Task goal:
Copy nothing from the entries below except the lines from the one containing "(es : List (Nat" through the one containing "(.uploadData h n", and copy those exactly.

=== Section Start ===

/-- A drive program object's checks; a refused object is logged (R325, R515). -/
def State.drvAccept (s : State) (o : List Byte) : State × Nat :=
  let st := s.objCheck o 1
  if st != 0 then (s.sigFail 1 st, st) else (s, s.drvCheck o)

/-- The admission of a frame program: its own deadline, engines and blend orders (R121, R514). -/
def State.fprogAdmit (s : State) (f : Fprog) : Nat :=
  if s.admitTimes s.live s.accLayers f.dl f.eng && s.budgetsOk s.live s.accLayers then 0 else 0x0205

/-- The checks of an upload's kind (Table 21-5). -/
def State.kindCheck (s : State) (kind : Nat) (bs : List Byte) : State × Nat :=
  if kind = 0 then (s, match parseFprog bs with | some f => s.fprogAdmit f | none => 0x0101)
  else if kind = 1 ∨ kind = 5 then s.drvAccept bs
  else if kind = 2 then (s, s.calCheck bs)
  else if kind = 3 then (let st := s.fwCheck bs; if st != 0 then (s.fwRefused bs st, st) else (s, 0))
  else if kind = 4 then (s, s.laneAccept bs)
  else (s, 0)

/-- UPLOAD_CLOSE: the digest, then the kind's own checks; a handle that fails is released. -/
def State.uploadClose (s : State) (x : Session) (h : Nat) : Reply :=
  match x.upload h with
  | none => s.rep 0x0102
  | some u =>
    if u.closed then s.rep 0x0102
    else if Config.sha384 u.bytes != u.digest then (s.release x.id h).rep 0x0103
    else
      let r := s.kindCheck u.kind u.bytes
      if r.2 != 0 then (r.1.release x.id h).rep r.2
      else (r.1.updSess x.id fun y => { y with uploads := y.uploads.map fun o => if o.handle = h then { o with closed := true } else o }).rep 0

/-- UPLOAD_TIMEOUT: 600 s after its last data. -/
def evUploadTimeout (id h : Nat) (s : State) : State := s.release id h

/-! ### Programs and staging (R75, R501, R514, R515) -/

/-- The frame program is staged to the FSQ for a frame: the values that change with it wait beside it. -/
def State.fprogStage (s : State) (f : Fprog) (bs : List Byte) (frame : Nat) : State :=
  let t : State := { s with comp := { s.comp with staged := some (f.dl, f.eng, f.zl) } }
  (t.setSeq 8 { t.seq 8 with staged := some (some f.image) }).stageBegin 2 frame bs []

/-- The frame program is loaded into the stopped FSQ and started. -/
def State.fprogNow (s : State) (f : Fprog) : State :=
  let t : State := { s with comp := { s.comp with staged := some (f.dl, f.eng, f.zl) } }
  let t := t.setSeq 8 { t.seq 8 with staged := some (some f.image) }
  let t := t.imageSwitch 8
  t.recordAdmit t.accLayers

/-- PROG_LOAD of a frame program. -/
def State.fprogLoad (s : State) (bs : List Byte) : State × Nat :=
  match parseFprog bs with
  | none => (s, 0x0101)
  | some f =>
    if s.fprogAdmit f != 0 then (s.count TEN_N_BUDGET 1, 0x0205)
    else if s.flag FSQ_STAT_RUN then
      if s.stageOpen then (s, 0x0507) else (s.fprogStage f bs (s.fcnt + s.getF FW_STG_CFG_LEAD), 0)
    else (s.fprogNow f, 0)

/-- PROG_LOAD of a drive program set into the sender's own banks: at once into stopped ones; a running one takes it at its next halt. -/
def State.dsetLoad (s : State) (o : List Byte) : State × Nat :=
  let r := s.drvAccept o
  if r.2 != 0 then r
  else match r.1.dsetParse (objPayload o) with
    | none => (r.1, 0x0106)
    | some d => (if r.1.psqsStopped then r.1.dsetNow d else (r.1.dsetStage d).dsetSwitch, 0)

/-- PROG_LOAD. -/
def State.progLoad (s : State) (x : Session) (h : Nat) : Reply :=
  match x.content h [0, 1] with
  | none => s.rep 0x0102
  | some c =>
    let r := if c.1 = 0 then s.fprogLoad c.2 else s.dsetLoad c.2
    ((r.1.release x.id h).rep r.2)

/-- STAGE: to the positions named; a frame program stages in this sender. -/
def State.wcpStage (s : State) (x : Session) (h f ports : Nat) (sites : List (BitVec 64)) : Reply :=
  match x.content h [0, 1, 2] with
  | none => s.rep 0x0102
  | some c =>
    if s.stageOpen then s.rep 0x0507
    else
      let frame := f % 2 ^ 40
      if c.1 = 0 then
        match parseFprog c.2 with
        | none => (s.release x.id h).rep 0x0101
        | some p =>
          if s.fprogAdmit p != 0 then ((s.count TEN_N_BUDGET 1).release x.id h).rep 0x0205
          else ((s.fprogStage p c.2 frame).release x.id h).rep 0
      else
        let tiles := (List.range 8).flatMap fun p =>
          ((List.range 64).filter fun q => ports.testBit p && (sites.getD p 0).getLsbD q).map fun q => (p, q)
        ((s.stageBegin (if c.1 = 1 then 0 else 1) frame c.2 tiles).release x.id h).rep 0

=== Section End ===
=== Section Start ===

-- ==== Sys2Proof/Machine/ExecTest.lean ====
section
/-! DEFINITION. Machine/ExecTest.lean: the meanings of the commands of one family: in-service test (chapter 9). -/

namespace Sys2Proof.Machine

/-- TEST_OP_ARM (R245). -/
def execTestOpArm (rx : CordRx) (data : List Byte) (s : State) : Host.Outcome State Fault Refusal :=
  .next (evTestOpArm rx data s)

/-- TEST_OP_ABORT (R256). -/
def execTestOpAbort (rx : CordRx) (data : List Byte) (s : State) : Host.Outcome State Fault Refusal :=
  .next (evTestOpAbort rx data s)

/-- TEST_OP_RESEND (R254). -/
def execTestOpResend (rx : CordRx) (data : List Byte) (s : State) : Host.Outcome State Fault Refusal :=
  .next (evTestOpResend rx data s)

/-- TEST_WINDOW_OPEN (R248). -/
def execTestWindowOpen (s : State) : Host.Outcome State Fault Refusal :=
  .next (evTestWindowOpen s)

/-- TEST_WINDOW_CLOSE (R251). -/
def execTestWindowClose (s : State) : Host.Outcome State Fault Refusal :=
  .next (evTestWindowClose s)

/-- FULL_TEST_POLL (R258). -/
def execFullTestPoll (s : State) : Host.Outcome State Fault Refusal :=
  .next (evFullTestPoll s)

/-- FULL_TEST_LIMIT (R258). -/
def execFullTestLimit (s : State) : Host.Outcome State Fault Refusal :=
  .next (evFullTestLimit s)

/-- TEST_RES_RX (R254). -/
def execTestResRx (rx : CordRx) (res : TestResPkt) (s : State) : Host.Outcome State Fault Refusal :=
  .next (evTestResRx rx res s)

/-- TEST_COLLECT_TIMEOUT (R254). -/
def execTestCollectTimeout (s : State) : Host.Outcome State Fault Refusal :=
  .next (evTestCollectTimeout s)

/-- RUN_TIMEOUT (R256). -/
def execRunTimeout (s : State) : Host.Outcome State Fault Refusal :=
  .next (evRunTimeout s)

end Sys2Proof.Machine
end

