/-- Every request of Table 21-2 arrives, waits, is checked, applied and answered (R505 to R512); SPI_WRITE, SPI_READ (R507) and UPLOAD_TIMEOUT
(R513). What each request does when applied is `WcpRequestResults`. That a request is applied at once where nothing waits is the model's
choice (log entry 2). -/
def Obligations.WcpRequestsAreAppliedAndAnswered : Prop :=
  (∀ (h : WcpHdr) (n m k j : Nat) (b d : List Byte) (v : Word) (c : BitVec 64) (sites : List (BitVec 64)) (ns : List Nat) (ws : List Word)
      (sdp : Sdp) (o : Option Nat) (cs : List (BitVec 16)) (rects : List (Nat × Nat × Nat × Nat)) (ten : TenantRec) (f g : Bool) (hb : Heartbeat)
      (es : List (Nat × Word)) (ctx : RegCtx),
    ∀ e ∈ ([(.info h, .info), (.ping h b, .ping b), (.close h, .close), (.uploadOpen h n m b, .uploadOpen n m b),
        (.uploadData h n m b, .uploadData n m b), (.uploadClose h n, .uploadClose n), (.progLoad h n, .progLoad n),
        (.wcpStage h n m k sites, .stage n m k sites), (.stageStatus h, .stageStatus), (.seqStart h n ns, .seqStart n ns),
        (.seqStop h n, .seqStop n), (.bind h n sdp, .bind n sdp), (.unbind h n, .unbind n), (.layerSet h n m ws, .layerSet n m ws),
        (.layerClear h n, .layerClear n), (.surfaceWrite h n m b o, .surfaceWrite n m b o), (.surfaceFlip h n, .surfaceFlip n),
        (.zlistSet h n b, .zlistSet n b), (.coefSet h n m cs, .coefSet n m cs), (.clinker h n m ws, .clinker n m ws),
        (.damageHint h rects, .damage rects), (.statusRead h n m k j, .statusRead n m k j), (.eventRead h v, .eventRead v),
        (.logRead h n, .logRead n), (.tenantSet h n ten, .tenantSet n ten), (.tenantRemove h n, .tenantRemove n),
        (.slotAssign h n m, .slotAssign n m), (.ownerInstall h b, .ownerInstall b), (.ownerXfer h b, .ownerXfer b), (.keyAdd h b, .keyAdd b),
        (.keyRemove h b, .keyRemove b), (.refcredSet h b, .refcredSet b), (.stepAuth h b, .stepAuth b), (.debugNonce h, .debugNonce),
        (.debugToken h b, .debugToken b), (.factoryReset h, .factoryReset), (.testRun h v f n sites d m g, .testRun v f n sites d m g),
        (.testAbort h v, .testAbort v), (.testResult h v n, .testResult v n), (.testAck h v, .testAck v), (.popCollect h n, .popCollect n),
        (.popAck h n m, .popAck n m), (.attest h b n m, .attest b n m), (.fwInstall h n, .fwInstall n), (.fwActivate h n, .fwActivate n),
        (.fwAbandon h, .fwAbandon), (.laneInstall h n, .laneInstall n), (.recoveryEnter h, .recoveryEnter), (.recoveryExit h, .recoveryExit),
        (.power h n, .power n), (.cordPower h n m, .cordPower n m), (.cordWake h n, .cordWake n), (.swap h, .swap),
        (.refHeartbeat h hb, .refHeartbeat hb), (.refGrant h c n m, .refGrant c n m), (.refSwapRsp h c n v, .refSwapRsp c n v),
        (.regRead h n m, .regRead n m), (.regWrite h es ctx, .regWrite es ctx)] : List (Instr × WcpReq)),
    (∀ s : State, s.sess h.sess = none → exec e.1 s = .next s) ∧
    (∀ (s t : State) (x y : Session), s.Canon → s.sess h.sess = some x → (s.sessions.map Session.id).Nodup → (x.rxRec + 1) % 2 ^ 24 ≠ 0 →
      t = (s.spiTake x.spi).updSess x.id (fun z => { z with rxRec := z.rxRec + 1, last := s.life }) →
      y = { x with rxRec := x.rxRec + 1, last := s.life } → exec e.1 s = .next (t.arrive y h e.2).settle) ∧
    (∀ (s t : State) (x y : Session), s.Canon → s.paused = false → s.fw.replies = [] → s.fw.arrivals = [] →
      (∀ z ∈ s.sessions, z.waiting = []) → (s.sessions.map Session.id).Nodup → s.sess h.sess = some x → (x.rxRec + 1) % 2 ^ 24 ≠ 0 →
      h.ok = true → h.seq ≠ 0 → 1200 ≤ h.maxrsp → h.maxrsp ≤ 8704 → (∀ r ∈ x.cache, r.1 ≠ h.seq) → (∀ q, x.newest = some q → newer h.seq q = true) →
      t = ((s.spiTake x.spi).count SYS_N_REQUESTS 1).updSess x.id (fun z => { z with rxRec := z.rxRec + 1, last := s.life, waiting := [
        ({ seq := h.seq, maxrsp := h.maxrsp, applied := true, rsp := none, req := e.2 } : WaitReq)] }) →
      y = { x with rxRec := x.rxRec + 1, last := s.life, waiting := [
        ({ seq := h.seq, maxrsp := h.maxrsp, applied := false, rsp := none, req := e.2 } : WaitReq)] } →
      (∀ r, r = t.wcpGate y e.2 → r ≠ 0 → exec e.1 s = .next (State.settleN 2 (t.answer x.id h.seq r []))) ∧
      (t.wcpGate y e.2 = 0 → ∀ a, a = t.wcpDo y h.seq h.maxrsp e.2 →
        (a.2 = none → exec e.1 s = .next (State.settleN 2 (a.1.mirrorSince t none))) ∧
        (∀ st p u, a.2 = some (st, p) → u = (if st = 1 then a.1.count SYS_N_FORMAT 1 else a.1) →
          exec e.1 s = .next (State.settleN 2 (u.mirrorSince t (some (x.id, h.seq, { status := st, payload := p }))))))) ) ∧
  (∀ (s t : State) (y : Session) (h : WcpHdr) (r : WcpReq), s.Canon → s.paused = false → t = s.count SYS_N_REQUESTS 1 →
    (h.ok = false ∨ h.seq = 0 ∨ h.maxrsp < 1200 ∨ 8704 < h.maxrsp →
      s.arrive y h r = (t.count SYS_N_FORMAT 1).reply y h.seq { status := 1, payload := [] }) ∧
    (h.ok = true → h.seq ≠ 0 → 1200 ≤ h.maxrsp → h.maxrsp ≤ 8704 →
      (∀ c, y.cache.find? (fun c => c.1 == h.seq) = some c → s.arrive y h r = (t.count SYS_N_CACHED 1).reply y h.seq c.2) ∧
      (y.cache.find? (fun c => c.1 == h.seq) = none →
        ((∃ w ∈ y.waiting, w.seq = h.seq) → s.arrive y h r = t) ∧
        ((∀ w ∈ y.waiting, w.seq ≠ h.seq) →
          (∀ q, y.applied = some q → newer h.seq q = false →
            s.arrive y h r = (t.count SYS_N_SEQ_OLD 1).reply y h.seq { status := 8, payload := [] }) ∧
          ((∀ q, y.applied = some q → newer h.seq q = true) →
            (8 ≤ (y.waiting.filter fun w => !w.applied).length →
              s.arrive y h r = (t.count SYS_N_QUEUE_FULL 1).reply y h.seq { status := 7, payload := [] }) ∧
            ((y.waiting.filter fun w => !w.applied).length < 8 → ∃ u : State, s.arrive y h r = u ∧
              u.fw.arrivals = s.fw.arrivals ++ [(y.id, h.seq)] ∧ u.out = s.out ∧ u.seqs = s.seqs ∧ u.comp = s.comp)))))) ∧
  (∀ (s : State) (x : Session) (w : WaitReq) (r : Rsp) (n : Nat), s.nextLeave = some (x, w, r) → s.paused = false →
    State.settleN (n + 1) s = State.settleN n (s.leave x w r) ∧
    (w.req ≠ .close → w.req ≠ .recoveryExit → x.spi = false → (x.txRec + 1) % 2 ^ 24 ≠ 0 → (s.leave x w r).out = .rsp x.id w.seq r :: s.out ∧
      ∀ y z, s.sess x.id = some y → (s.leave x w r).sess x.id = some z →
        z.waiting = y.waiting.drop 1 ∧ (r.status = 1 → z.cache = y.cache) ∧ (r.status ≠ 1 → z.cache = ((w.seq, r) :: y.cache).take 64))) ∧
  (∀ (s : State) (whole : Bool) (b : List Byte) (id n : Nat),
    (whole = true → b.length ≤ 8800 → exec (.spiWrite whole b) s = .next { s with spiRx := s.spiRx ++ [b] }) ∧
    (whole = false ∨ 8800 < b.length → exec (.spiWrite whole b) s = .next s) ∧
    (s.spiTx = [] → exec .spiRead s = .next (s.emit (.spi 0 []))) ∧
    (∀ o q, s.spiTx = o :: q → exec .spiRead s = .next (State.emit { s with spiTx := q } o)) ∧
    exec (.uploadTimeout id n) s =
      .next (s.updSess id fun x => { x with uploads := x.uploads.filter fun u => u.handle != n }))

=== Section End ===

Written solution:
      (es : List (Nat × Word)) (ctx : RegCtx),
    ∀ e ∈ ([(.info h, .info), (.ping h b, .ping b), (.close h, .close), (.uploadOpen h n m b, .uploadOpen n m b),
        (.uploadData h n m b, .uploadData n m b), (.uploadClose h n, .uploadClose n), (.progLoad h n, .progLoad n),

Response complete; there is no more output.